* **Directions**:
For every line in the records that has the word "notify", make a copy.

* **Given information**:
/-- DISCREPANCY-RESOLVE: the tests of R153 in order; then KEEP-RECORDED leaves the record as it stands, and ACCEPT-FOUND and
SET write the found or explicit state and its load change, or are refused with BAD-VALUE above the stack limit and IN-USE
where tyres are incoming that the state does not fit (R13). The entry goes, the list-full mark of a full list is cleared,
and AUDIT is cleared where no other entry names the bay. The flag's byte (log 11) and the presence bytes of article and batch
(log 12) in the RESULT are the model's choice. -/
def Obligations.ResolveRemovesEntry : Prop :=
  (∀ (s : State) (f : Frame) (number a b n : Nat), s.quiet → s.asked f (.resolve number (.set a b n)) →
    4 < n ∨ (n = 0 ∧ (a ≠ 0 ∨ b ≠ 0)) →
    exec .discrepancyResolveSet s = .next (s.takeRequest.answer f (.refused .badValue))) ∧
  ∀ (s : State) (f : Frame) (number : Nat) (action : ResolveAction) (i : Instr) (e : Discrepancy), s.bounded → s.keyed →
    s.quiet → s.asked f (.resolve number action) →
    (i = .discrepancyResolveKeepRecorded ∧ action = .keepRecorded) ∨
      (i = .discrepancyResolveAcceptFound ∧ action = .acceptFound) ∨
      (i = .discrepancyResolveSet ∧ ∃ a b n, action = .set a b n ∧ n ≤ 4 ∧ (n = 0 → a = 0 ∧ b = 0)) →
    ((∀ x ∈ s.audit.list, x.number ≠ number) →
      exec i s = .next (s.takeRequest.answer f (.refused .unknownItem))) ∧
    (e ∈ s.audit.list → e.number = number →
      let id := s.bayAt e.carousel e.position
      let b := s.bay id
      let k := s.car e.carousel
      let blocked := k.state = .moving ∨ s.hasClaim e.carousel = true ∨ (k.state = .presenting ∧
        ((∃ t, k.inService = some (.task t)) ∨ (k.inService = some .step ∧ k.sweep.map SweepContext.next = some id.carrier)))
      (s.bayExists id = false → exec i s = .next (s.takeRequest.answer f (.refused .badValue))) ∧
      (s.bayExists id = true → blocked → exec i s = .next (s.takeRequest.answer f (.refused .wrongState))) ∧
      (s.bayExists id = true → ¬blocked → action = .acceptFound → e.kind = .unread ∨ 2 ≤ e.found.length ∨
          (∃ z ∈ e.found, s.article z.tyre.article = none) →
        exec i s = .next (s.takeRequest.answer f (.refused .badValue))) ∧
      (∀ x y n, s.bayExists id = true → ¬blocked → action = .set x y n → 0 < n → s.article x = none →
        exec i s = .next (s.takeRequest.answer f (.refused .unknownItem))) ∧
      ∀ found : Option (Option Found), s.bayExists id = true → ¬blocked → e.position < (s.baysOf e.carousel).length →
        (action = .keepRecorded ∧ found = none) ∨
          (action = .acceptFound ∧ e.kind ≠ .unread ∧ e.found.length ≤ 1 ∧ found = some e.found.head?) ∨
          (∃ x y n, action = .set x y n ∧
            found = some (if n = 0 then none else some { tyre := { article := x, batch := y }, count := n })) →
        (∀ z, found = some (some z) → 0 < z.count ∧ (s.article z.tyre.article).isSome = true) →
        (∀ z, found = some (some z) → s.stackLimit z.tyre.article < z.count →
          exec i s = .next (s.takeRequest.answer f (.refused .badValue))) ∧
        (∀ z, found = some (some z) → z.count ≤ s.stackLimit z.tyre.article → 0 < b.incoming →
          b.tyre ≠ some z.tyre ∨ s.stackLimit z.tyre.article < z.count + b.incoming →
          exec i s = .next (s.takeRequest.answer f (.refused .inUse))) ∧
        ((∀ z, found = some (some z) → z.count + b.incoming ≤ s.stackLimit z.tyre.article ∧
          (0 < b.incoming → b.tyre = some z.tyre)) →
        let written : Bay := match found with
          | none => b
          | some none => { b with tyre := if b.incoming = 0 then none else b.tyre, count := 0 }
          | some (some z) => { b with tyre := some z.tyre, count := z.count }
        let rest := s.audit.list.filter fun x => x.number != number
        let named := ∃ x ∈ rest, x.carousel = e.carousel ∧ x.position = e.position
        ∃ v : State, exec i s = .next (v.answer f (.done ([byte number, resolveCode action,
            flagByte (decide (¬named) && b.holds.audit), byte written.count] ++ tyreOptBytes written.tyre))) ∧
          v.audit.list = rest ∧ v.audit.listFull = (s.audit.listFull && decide (s.audit.list.length < 32)) ∧
          (named → (v.bay id).shelf = written.shelf) ∧
          (¬named → (v.bay id).shelf = { written.shelf with holds := { b.holds with audit := false } }) ∧
          (v.bal e.carousel).total = (s.bal e.carousel).total + s.bayLoad written - s.bayLoad b ∧
          (∀ d, d ≠ e.carousel → v.bal d = s.bal d) ∧ v.articles = s.articles ∧
          v.consolidation.transit = s.consolidation.transit))
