theorem startTransmission : P s.startTransmission := by
  unfold State.startTransmission
  split
  · split
    · split
      · exact h.tx (h.setSlot hs _ _ fun _ _ e => by cases e; rfl) _
      · exact hs
    · split
      · next e => exact h.outbox _ _ rfl (.inl (by rw [e]; simp)) (fun _ _ _ e => .inr e) hs
      · exact hs
  · exact hs

theorem endTransmission : P s.endTransmission := by
  unfold State.endTransmission
  split
  · split
    · exact h.tx hs _
    · split
      · exact h.tx hs _
      · exact hs
  · exact hs

theorem repeatFrame (x : Sending) : P (s.repeatFrame x) := h.tx hs _

theorem reportExhausted (x : Sending) : P (s.reportExhausted x) := by
  unfold State.reportExhausted
  split
  · exact hs
  · exact hs
  · split
    · split
      · exact h.reportLost hs _
      · exact h.notify hs _
    · exact h.notify hs _

end Closed

end Sys2Proof.Machine
end

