theorem arrived (c r : Nat) (m : Int) (n : Nat) : P (s.arrived c r m n) := by
  unfold State.arrived
  dsimp only
  split
  · exact hs
  · split
    · split
      · split
        · exact h.arrivedMoving hs _ _ _ _ _
        · exact hs
      · exact hs
    · split
      · exact h.modCar hs _ _
      · exact hs
    · split
      · exact h.deviationCheck (h.modCar hs _ _) _ _ _
      · exact hs
    all_goals exact hs

theorem homing (c : Nat) (p : Profile) (d : DriveCondition) (r : Nat) : P (s.homing c p d r) := by
  unfold State.homing
  split
  · split
    · exact h.notePoint (h.noteRetry (h.modCar hs _ _) _) _
    · exact hs
  · exact h.sendStop hs _
  · exact h.enterDriveFault hs _ _

theorem driveState (c : Nat) (d : DriveCondition) (r : Nat) : P (s.driveState c d r) := by
  unfold State.driveState
  dsimp only
  split
  · exact hs
  · split
    · exact h.homing hs _ _ _ _
    · exact hs
    · split
      · exact h.enterDriveFault (h.returnWork hs _) _ _
      · exact hs
    · split
      · exact h.failMove (h.releaseClaim hs _) _ _
      · exact hs
    · split
      · exact h.modCar hs _ _
      · exact hs
    · split
      · split
        · exact h.modCar (h.releaseClaim hs _) _ _
        · exact h.releaseClaim hs _
      · exact hs
    · split
      · exact hs
      · split
        · exact h.modCar hs _ _
        · exact hs

theorem takeHold (c : Nat) : P (s.takeHold c) := by
  unfold State.takeHold
  split
  · exact h.modCar (h.modCar (h.modCar (h.returnWork (h.releaseClaim (h.cancelMove hs _) _) _) _ _) _ _) _ _
  · exact h.releaseClaim hs _
  all_goals exact hs

omit hs in
theorem senseHeld (hs : P s.dropUnsent) : P s.senseHeld :=
  foldl _ _ (h.arrange (h.notify hs _) _) fun _ _ a => h.takeHold a _

theorem senseClear : P s.senseClear :=
  foldl _ _ (h.offerPass (foldl _ _ (h.arrange (h.notify hs _) _) fun _ _ a => h.sendStatusQuery a _))
    fun _ _ a => h.notePoint a _

theorem setDrive (b : Bool) : P (s.setDrive b) := by
  unfold State.setDrive
  dsimp only
  split
  · next q => exact h.line s _ (.inl le_rfl) q.symm hs
  · next q =>
    cases b
    · rw [if_neg Bool.false_ne_true]
      refine h.senseClear (h.clear s _ rfl ?_ hs)
      change ¬(s.line.drive || s.line.outsideHold) = (false || s.line.outsideHold) at q
      change (false || s.line.outsideHold) = false
      revert q
      cases s.line.drive <;> cases s.line.outsideHold <;> decide
    · rw [if_pos rfl]
      exact h.senseHeld (h.hold s _ rfl hs)

theorem setOutsideHold (b : Bool) : P (s.setOutsideHold b) := by
  unfold State.setOutsideHold
  dsimp only
  split
  · next q => exact h.line s _ (.inl le_rfl) q.symm hs
  · next q =>
    cases b
    · rw [if_neg Bool.false_ne_true]
      refine h.senseClear (h.clear s _ rfl ?_ hs)
      change ¬(s.line.drive || s.line.outsideHold) = (s.line.drive || false) at q
      change (s.line.drive || false) = false
      revert q
      cases s.line.drive <;> cases s.line.outsideHold <;> decide
    · rw [if_pos rfl]
      exact h.senseHeld (h.hold s _ rfl hs)

theorem moveTimeout (c : Nat) : P (s.moveTimeout c) := by
  unfold State.moveTimeout
  split
  · exact h.failMove (h.sendStop hs _) _ _
  · exact hs

theorem park (c i : Nat) : P (s.park c i) := by
  unfold State.park
  split
  · exact hs
  · exact h.presentationEnd (h.settle (h.notify (h.modCar (h.giveBackTask (h.taskState hs _ _) _) _ _) _)) _

theorem presentationTimeout (c : Nat) : P (s.presentationTimeout c) := by
  unfold State.presentationTimeout
  split
  · exact h.park hs _ _
  · exact hs

theorem ageOut (i : Nat) : P (s.ageOut i) := by
  unfold State.ageOut
  split
  · split
    · dsimp only
      split
      · split
        · exact h.notePoint (h.modCar (h.modTask hs _ _) _ _) _
        · exact h.modCar (h.modTask hs _ _) _ _
      · exact h.modTask hs _ _
    · exact hs
  · exact hs

theorem leakDuty (c : Nat) : P (s.leakDuty c) := by
  unfold State.leakDuty
  dsimp only
  split
  · exact h.modBal hs _ _
  · split
    · exact h.modBal hs _ _
    · refine h.coolingAfterFall ?_ _ _
      split
      · exact h.offerPass (h.modBal hs _ _)
      · exact h.modBal hs _ _

end Sys2Proof.Machine.Closed
end

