/-- Settles O58: the tests of `resolve` in turn; then the claim (`Claimed`), the removal of the entry and the follow-ups. -/
theorem resolveRemovesEntry : Obligations.ResolveRemovesEntry := by
  refine ⟨fun s f number a b n q asked out => ?_, fun s f number action i e bounded keyed q asked rows => ?_⟩
  · rw [resolve_row asked (.inr (.inr ⟨rfl, a, b, n, rfl⟩)), serve_refused q]
    refine if_pos ?_
    simp only [ResolveAction.inRange, Bool.and_eq_false_iff, Bool.or_eq_false_iff, decide_eq_false_iff_not]
    omega
  have row := resolve_row asked (rows.imp_right (Or.imp_right (And.imp_right
    fun ⟨a, b, n, h, _⟩ => ⟨a, b, n, h⟩)))
  have inRange : action.inRange = true := by
    rcases rows with ⟨_, rfl⟩ | ⟨_, rfl⟩ | ⟨_, a, b, n, rfl, le, zero⟩
    · rfl
    · rfl
    · simp only [ResolveAction.inRange, Bool.and_eq_true, Bool.or_eq_true, decide_eq_true_eq]
      omega
  have refuses : ∀ r, s.takeRequest.resolve number action = (s.takeRequest, .refused r) →
      exec i s = .next (s.takeRequest.answer f (.refused r)) := fun r h => by rw [row, serve_refused q f h]
  refine ⟨fun absent => refuses _ ?_, ?_⟩
  · have none_found : s.takeRequest.audit.list.find? (fun x => x.number == number) = none :=
      List.find?_eq_none.2 fun x hx => by simpa using absent x hx
    unfold State.resolve
    rw [if_neg (by simp [inRange]), none_found]
  rintro member rfl id b k blocked
  have listed : s.takeRequest.audit.list.find? (fun x => x.number == e.number) = some e :=
    find_number s.audit.list e keyed.discrepancies member
  have at_ : s.takeRequest.bayAt e.carousel e.position = id := rfl
  have blocked_iff : s.takeRequest.resolveBlocked id = true ↔ blocked := resolveBlocked_iff s.takeRequest id
  have tests := resolve_listed inRange listed at_
  refine ⟨fun no => refuses _ (tests.trans (if_pos no)),
    fun ex bl => refuses _ (tests.trans ((if_neg fun no => Bool.false_ne_true (no.symm.trans ex)).trans
      (if_pos (blocked_iff.2 bl)))), fun ex free acc bad => ?_, fun x y n ex free set pos new => ?_,
    fun found ex free place hfound known => ?_⟩
  · exact refuses _ (resolve_noState inRange listed at_ ex (mt blocked_iff.1 free)
      (acc ▸ resolveState_unread s.takeRequest e bad))
  · exact refuses _ (resolve_noState inRange listed at_ ex (mt blocked_iff.1 free)
      (set ▸ resolveState_unknown s.takeRequest e x y n pos new))
  have state := resolveState_ok s.takeRequest e action found hfound known
  refine ⟨fun z hz above => ?_, fun z hz le pos misfit => ?_, fun fit => ?_⟩
  · subst hz
    exact refuses _ (resolve_stackLimit inRange listed at_ ex (mt blocked_iff.1 free) state
      (correct_stackLimit s.takeRequest id z above))
  · subst hz
    exact refuses _ (resolve_incoming inRange listed at_ ex (mt blocked_iff.1 free) state
      (correct_incoming s.takeRequest id z le pos misfit))
  intro written rest named
  have carousel : e.carousel < 8 := by
    by_contra out
    simp [State.baysOf, List.getD_eq_getElem?_getD, List.getElem?_eq_none (bounded.eight.2.1.le.trans (not_lt.1 out))] at place
  have position : s.position id < (s.baysOf id.carousel).length := by
    rw [show s.position id = e.position from congrArg Prod.snd (s.place_bayAt e.carousel e.position)]
    exact place
  have claim : ∃ t, s.takeRequest.resolveClaim id found = .ok t ∧ ∃ w, s.takeRequest.Claimed t id w ∧
      w.shelf = written.shelf ∧ s.bayLoad w = s.bayLoad written := by
    have in_bays : id.carousel < s.takeRequest.bays.length := by
      show e.carousel < s.bays.length
      rwa [bounded.eight.2.1]
    have in_balances : id.carousel < s.takeRequest.balances.length := by
      show e.carousel < s.balances.length
      rwa [bounded.eight.2.2.1]
    rcases found with _ | found
    · exact ⟨_, rfl, b, claimed_refl s.takeRequest id in_bays position, rfl, rfl⟩
    · refine ⟨_, correct_ok s.takeRequest id found fun z hz => ?_, _,
        claimed_loadChange s.takeRequest id _ in_bays in_balances position, ?_, ?_⟩
      · obtain ⟨limit, same⟩ := fit z (congrArg some hz)
        exact ⟨(known z (congrArg some hz)).1, limit, same⟩
      · cases found <;> rfl
      · cases found <;> rfl
  obtain ⟨t, ok, w, claimed, shelf, load⟩ := claim
  obtain ⟨reply, list, listFull, kept, cleared, balances, articles, transit⟩ := removeEntry_spec t id e claimed.room
  have resolve := resolve_done inRange listed at_ ex (mt blocked_iff.1 free) state ok
  have settled := State.Shelved.settle (t.removeEntry id e).1
  have bay := claimed.bay.trans shelf
  have holds : (t.bay id).holds = b.holds := by
    have h : (t.bay id).holds = written.holds := (congrArg Bay.holds bay :)
    rw [h]
    rcases found with _ | _ | z <;> rfl
  have count : (t.bay id).count = written.count := (congrArg Bay.count bay :)
  have tyre : (t.bay id).tyre = written.tyre := (congrArg Bay.tyre bay :)
  have bals : ∀ d, (t.removeEntry id e).1.settle.bal d = t.bal d := fun d =>
    (settled.bal d).trans (by unfold State.bal; rw [balances])
  rw [claimed.list] at reply list listFull kept cleared
  rw [count, tyre, holds] at reply
  refine ⟨(t.removeEntry id e).1.settle, ?_, settled.list.trans list, ?_, fun n => ?_, fun n => ?_, ?_, fun d ne => ?_,
    (settled.articles.trans articles).trans claimed.articles,
    (settled.transit.trans transit).trans claimed.transit⟩
  · rw [row, serve_done f resolve]
    dsimp only
    rw [reply]
    rfl
  · rw [settled.listFull, listFull, claimed.listFull]
    rfl
  · rw [settled.bay, kept n, bay]
  · rw [settled.bay, cleared n, bay, holds]
  · rw [bals]
    exact claimed.total.trans (by rw [show s.takeRequest.bayLoad w = _ from load]; rfl)
  · rw [bals]
    exact claimed.others d ne

end Sys2Proof.Machine
end

section
/-! What a HOLD-SET with its withdrawals can do (R14, R15). -/

namespace Sys2Proof.Machine

/-! ## Bays under a change -/

theorem map_modify_comm {α β : Type} (g : α → β) (f : α → α) (h : β → β) (e : ∀ a, g (f a) = h (g a)) (l : List α)
    (i : Nat) : (l.modify i f).map g = (l.map g).modify i h := by
  induction l generalizing i with
  | nil => cases i <;> rfl
  | cons a l ih => cases i with
    | zero => simp [e]
    | succ i => simp [ih]

/-- Changes of one bay that agree but for what is promised keep the store's records alike. -/
theorem State.Shelved.modBay {s t : State} (k : s.Shelved t) (id : BayId) (f g h : Bay → Bay)
    (hf : ∀ b, (f b).shelf = h b.shelf) (hg : ∀ b, (g b).shelf = h b.shelf) :
    (s.modBay id f).Shelved (t.modBay id g) where
  bays := by
    simp only [State.modBay_bays]
    rw [map_modify_comm (List.map Bay.shelf) _ (fun l => l.modify (t.position id) h) fun l => map_modify_comm _ _ _ hg _ _,
      map_modify_comm (List.map Bay.shelf) _ (fun l => l.modify (s.position id) h) fun l => map_modify_comm _ _ _ hf _ _,
      k.bays, k.position]
  profiles := k.profiles
  articles := k.articles
  balances := k.balances
  transit := k.transit
  audit := k.audit
  target := k.target

/-! ## The end of a pick task -/

/-- The end of a pick task changes no record of the store but what is promised (R54). -/
theorem endTask_shelved (s : State) (id : Nat) (b : Bool) (k : Task) (e : s.task id = some k) (pick : k.kind = .pick) :
    s.Shelved (s.endTask id b) := by
  unfold State.endTask
  rw [e]
  dsimp only
  rw [pick]
  dsimp only
  refine State.Shelved.trans ?_ (State.Shelved.noteRetry _ _)
  refine State.Shelved.trans ?_ (State.Shelved.setTask _ _ _)
  have left : ∀ u : State, u.Shelved (u.leaveGroup id k) := fun u => by
    obtain ⟨_, e, _⟩ := leaveGroup_ended u id k
    rw [e]
    exact State.Shelved.orderUnit u _
  refine State.Shelved.trans ?_ (left _)
  refine (State.Shelved.giveBack s k.transit).trans ?_
  split
  · exact State.Shelved.of_keeps (State.keeps_reserveRelease (fun _ => True) _ _ _)
  · exact State.Shelved.refl _

/-! ## A task leaves where it stands (R15, R67) -/

theorem detach_shelved (s : State) (id : Nat) (k : Task) : s.Shelved (s.detach id k) := by
  unfold State.detach
  dsimp only
  split
  · refine State.Shelved.trans ?_ (State.Shelved.notePoint _ _)
    exact (State.Shelved.leaveWait s _).trans (State.Shelved.modCar _ _ _ fun _ => rfl)
  · exact State.Shelved.modCar s _ _ fun _ => rfl
  · refine State.Shelved.trans ?_ (State.Shelved.modOrder _ _ _)
    exact State.Shelved.modCar s _ _ fun _ => rfl

theorem notePoint_frame (s : State) (c : Nat) : s.notePoint c = { s with agenda := (s.notePoint c).agenda } := by
  unfold State.notePoint
  split <;> rfl

theorem detach_pool (s : State) (id : Nat) (k : Task) : (s.detach id k).orderUnit.pool = s.orderUnit.pool := by
  unfold State.detach
  dsimp only
  split
  · rw [notePoint_frame]
    rfl
  · rfl
  · rfl

theorem detach_task (s : State) (id : Nat) (k : Task) (j : Nat) : (s.detach id k).task j = s.task j := by
  unfold State.task
  rw [detach_pool]

/-- Only a task in POWER-WAIT takes the work in service with it. -/
theorem detach_inService (s : State) (id : Nat) (k : Task) (c : Nat) :
    ((s.detach id k).car c).inService = (s.car c).inService ∨
      ((s.detach id k).car c).inService = none ∧ k.state = .powerWait ∧ k.bay.carousel = c := by
  unfold State.detach
  dsimp only
  split
  · next waiting =>
    rw [notePoint_frame]
    show (((s.leaveWait k.bay.carousel).modCar k.bay.carousel _).car c).inService = _ ∨
      (((s.leaveWait k.bay.carousel).modCar k.bay.carousel _).car c).inService = none ∧ _
    rw [State.car_modCar]
    split
    · next e => exact .inr ⟨rfl, waiting, e.1⟩
    · exact .inl rfl
  · rw [State.car_modCar]
    split <;> exact .inl rfl
  · show ((s.modCar k.bay.carousel _).car c).inService = _ ∨ _
    rw [State.car_modCar]
    split <;> exact .inl rfl

/-! ## Withdrawal (R15) -/

/-- A pick task that a hold on bay `id` withdraws. -/
def Task.drawsOn (t : Task) (id : BayId) : Prop :=
  t.kind = .pick ∧ t.bay = id ∧ t.withdrawable = true

/-- The tasks listed in `l` that draw on bay `id` are withdrawn: `s` is the part before, `t` after. -/
structure State.Withdrawn (id : BayId) (l : List Nat) (s t : State) : Prop where
  shelved : s.Shelved t
  old : ∀ k x, t.task k = some x → s.task k = some x
  stays : ∀ k x, s.task k = some x → ¬x.drawsOn id → t.task k = some x
  gone : ∀ k ∈ l, ∀ x, t.task k = some x → ¬x.drawsOn id
  service : ∀ c, (t.car c).inService = (s.car c).inService ∨
    (t.car c).inService = none ∧ ∃ k x, s.task k = some x ∧ x.state = .powerWait ∧ x.bay.carousel = c

theorem State.Withdrawn.refl (id : BayId) (s : State) : State.Withdrawn id [] s s :=
  ⟨State.Shelved.refl s, fun _ _ h => h, fun _ _ h _ => h, nofun, fun _ => .inl rfl⟩

theorem State.Withdrawn.trans {id : BayId} {l m : List Nat} {s t u : State} (a : State.Withdrawn id l s t)
    (b : State.Withdrawn id m t u) : State.Withdrawn id (l ++ m) s u where
  shelved := a.shelved.trans b.shelved
  old := fun k x h => a.old k x (b.old k x h)
  stays := fun k x h n => b.stays k x (a.stays k x h n) n
  gone := fun k hk x h => (List.mem_append.1 hk).elim (fun hk => a.gone k hk x (b.old k x h)) fun hk => b.gone k hk x h
  service := fun c => by
    rcases b.service c with same | ⟨none_left, k, x, task, wait, bay⟩
    · rw [same]
      exact a.service c
    · exact .inr ⟨none_left, k, x, a.old k x task, wait, bay⟩

theorem withdrawFrom_withdrawn (id : BayId) (s : State) (k : Nat) : State.Withdrawn id [k] s (s.withdrawFrom id k) := by
  have untouched : (∀ x, s.task k = some x → ¬x.drawsOn id) → State.Withdrawn id [k] s s := fun no =>
    { State.Withdrawn.refl id s with gone := fun j hj x h => no x (List.mem_singleton.1 hj ▸ h) }
  unfold State.withdrawFrom
  split
  · next x task =>
    split
    · next draws =>
      have ended := endTask_ended (s.detach k x) k true
      have others : ∀ j, j ≠ k → ((s.detach k x).endTask k).task j = s.task j := fun j ne =>
        (ended.others j ne).trans (detach_task s k x j)
      refine ⟨(detach_shelved s k x).trans
        (endTask_shelved _ k true x ((detach_task s k x k).trans task) draws.1), fun j y h => ?_, fun j y h no => ?_,
        fun j hj y h => ?_, fun c => ?_⟩
      · by_cases e : j = k
        · rw [e, ended.task] at h
          cases h
        · rwa [others j e] at h
      · by_cases e : j = k
        · rw [e, task] at h
          cases h
          exact absurd draws no
        · rwa [others j e]
      · rw [List.mem_singleton.1 hj, ended.task] at h
        cases h
      · unfold State.car
        rw [ended.carousels]
        exact (detach_inService s k x c).imp_right fun ⟨none_left, wait, bay⟩ => ⟨none_left, k, x, task, wait, bay⟩
    · next no =>
      refine untouched fun y h => ?_
      rw [task] at h
      cases h
      exact no
  · next none_there =>
    refine untouched fun y h => ?_
    rw [none_there] at h
    cases h

theorem withdrawAll_withdrawn (id : BayId) (l : List Nat) (s : State) :
    State.Withdrawn id l s (l.foldl (State.withdrawFrom id) s) := by
  induction l generalizing s with
  | nil => exact State.Withdrawn.refl id s
  | cons k l ih => exact (withdrawFrom_withdrawn id s k).trans (ih _)

/-! ## HOLD-SET -/

/-- The withdrawals of a HOLD-SET: those of a bay's first reason (R15). -/
def State.withdrawn (s : State) (id : BayId) : State :=
  if (s.bay id).holds.any then s else (List.range 128).foldl (State.withdrawFrom id) s

theorem withdrawn_spec (s : State) (id : BayId) :
    State.Withdrawn id (if (s.bay id).holds.any then [] else List.range 128) s (s.withdrawn id) := by
  unfold State.withdrawn
  split
  · exact State.Withdrawn.refl id s
  · exact withdrawAll_withdrawn id _ s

* **Response to this exercise**:
      · exact h.notify hs _
    · exact h.notify hs _
  foldl _ _ (h.arrange (h.notify hs _) _) fun _ _ a => h.takeHold a _
  foldl _ _ (h.offerPass (foldl _ _ (h.arrange (h.notify hs _) _) fun _ _ a => h.sendStatusQuery a _))
  · exact h.presentationEnd (h.settle (h.notify (h.modCar (h.giveBackTask (h.taskState hs _ _) _) _ _) _)) _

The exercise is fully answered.